→ Instructions to follow
Return, word for word, the lines of the listing below from the one with "use (R178). -/" through the one with "def unlist (s", and no other lines.

===== Source information =====

-- ==== Sys2Proof/Machine/Jobs.lean ====
section
/-! DEFINITION. Shared operations on jobs and their contexts: metering, readiness, demotion, failing and ending a
job, and posting completions (R167 to R185, R311 to R320, R370 to R373). -/

namespace Sys2Proof.Machine

/-! ## Meters -/

/-- The capacity class that a byte of a region is charged to (R182); on-die memory is charged to none. -/
def regionClass : Region → Option (Fin 11)
  | .lm => some 0
  | .fm p => some ⟨1 + p.val, by omega⟩
  | .host => some 10
  | _ => none

/-- A job that is metered: guaranteed and not demoted (R172, R317). -/
def metered (x : Ctx) : Bool := decide (x.st ≠ .free) && !x.be

/-- Charges an amount to a class of a context's meter (R179, R180). -/
def charge (s : State) (c : Nat) (k : Fin 11) (n : Nat) : State :=
  modCtx s c (fun x => if metered x then { x with meter := vmod x.meter k (fun m => m + BitVec.ofNat 64 n) } else x)

/-- Credits an amount back to a class (R180), never below 0. -/
def creditMeter (s : State) (c : Nat) (k : Fin 11) (n : Nat) : State :=
  modCtx s c (fun x => if metered x then
    { x with meter := vmod x.meter k (fun m => BitVec.ofNat 64 (m.toNat - n)) } else x)

/-- Charges bytes of the access of a GA to the class of its region (R182). -/
def chargeGa (s : State) (m : Master) (c : Nat) (ga n : Nat) : State :=
  match place s m ga with
  | some p => (match regionClass p.region with | some k => charge s c k n | none => s)
  | none => s

/-- Use of class k in budget units: 64-byte units of memory classes, counts otherwise (R179). -/
def useUnits (x : Ctx) (k : Fin 11) : Nat :=
  let m := x.meter[k.val].toNat
  if k.val = 7 || k.val = 8 || k.val = 9 then m else cdiv m 64

/-- The demand that stands for a job in class k (R178): the budget less its use, never below 0, with the reload
allowance of R174 in class 9. -/
def demandOf (x : Ctx) (k : Fin 11) : Nat :=
  (x.budget[k.val].toNat - useUnits x k) + (if k.val = 9 then 3000 else 0)

/-- Brings rem(j, c) down to the reported use (R178). -/
def reportUse (s : State) (c : Nat) : State :=
  modCtx s c (fun x => if x.held then { x with rem := Vector.ofFn (fun k => demandOf x k) } else x)

/-- Removes a job's remaining demand in every class (R178). -/
def dropDemand (x : Ctx) : Ctx := { x with held := false, rem := Vector.replicate 11 0 }

/-! ## Scheduling order -/

/-- Inserts a context into a list that is ordered by deadline distance, after equals (R311). -/
def schedInsert (s : State) (c : Nat) : List Nat → List Nat
  | [] => [c]
  | a :: t => if distance s (getCtx s c).dlslot < distance s (getCtx s a).dlslot then c :: a :: t else a :: schedInsert s c t

/-- The scheduling order (R311): guaranteed contexts by deadline and entry, then best-effort in FIFO order. -/
def schedOrder (s : State) : List Nat := s.csc.cal.foldl (fun l c => schedInsert s c l) [] ++ s.csc.fifo

/-- Position in the scheduling order; its length for a context that is not there. -/
def schedRank (s : State) (c : Nat) : Nat := (schedOrder s).idxOf c

/-- Takes a context off the calendar and the FIFO. -/
def unlist (s : State) (c : Nat) : State :=
  { s with csc := { s.csc with fifo := s.csc.fifo.erase c, cal := s.csc.cal.erase c } }

/-- Enters a context at the tail of its list (R311). -/
def enlist (s : State) (c : Nat) : State :=
  let s1 := unlist s c
  if (getCtx s c).be then { s1 with csc := { s1.csc with fifo := s1.csc.fifo ++ [c] } }
  else { s1 with csc := { s1.csc with cal := s1.csc.cal ++ [c] } }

=====

→ Reply
/-- Brings rem(j, c) down to the reported use (R178). -/
def reportUse (s : State) (c : Nat) : State :=
  modCtx s c (fun x => if x.held then { x with rem := Vector.ofFn (fun k => demandOf x k) } else x)

/-- Removes a job's remaining demand in every class (R178). -/
def dropDemand (x : Ctx) : Ctx := { x with held := false, rem := Vector.replicate 11 0 }

/-! ## Scheduling order -/

/-- Inserts a context into a list that is ordered by deadline distance, after equals (R311). -/
def schedInsert (s : State) (c : Nat) : List Nat → List Nat
  | [] => [c]
  | a :: t => if distance s (getCtx s c).dlslot < distance s (getCtx s a).dlslot then c :: a :: t else a :: schedInsert s c t

/-- The scheduling order (R311): guaranteed contexts by deadline and entry, then best-effort in FIFO order. -/
def schedOrder (s : State) : List Nat := s.csc.cal.foldl (fun l c => schedInsert s c l) [] ++ s.csc.fifo

/-- Position in the scheduling order; its length for a context that is not there. -/
def schedRank (s : State) (c : Nat) : Nat := (schedOrder s).idxOf c

/-- Takes a context off the calendar and the FIFO. -/
def unlist (s : State) (c : Nat) : State :=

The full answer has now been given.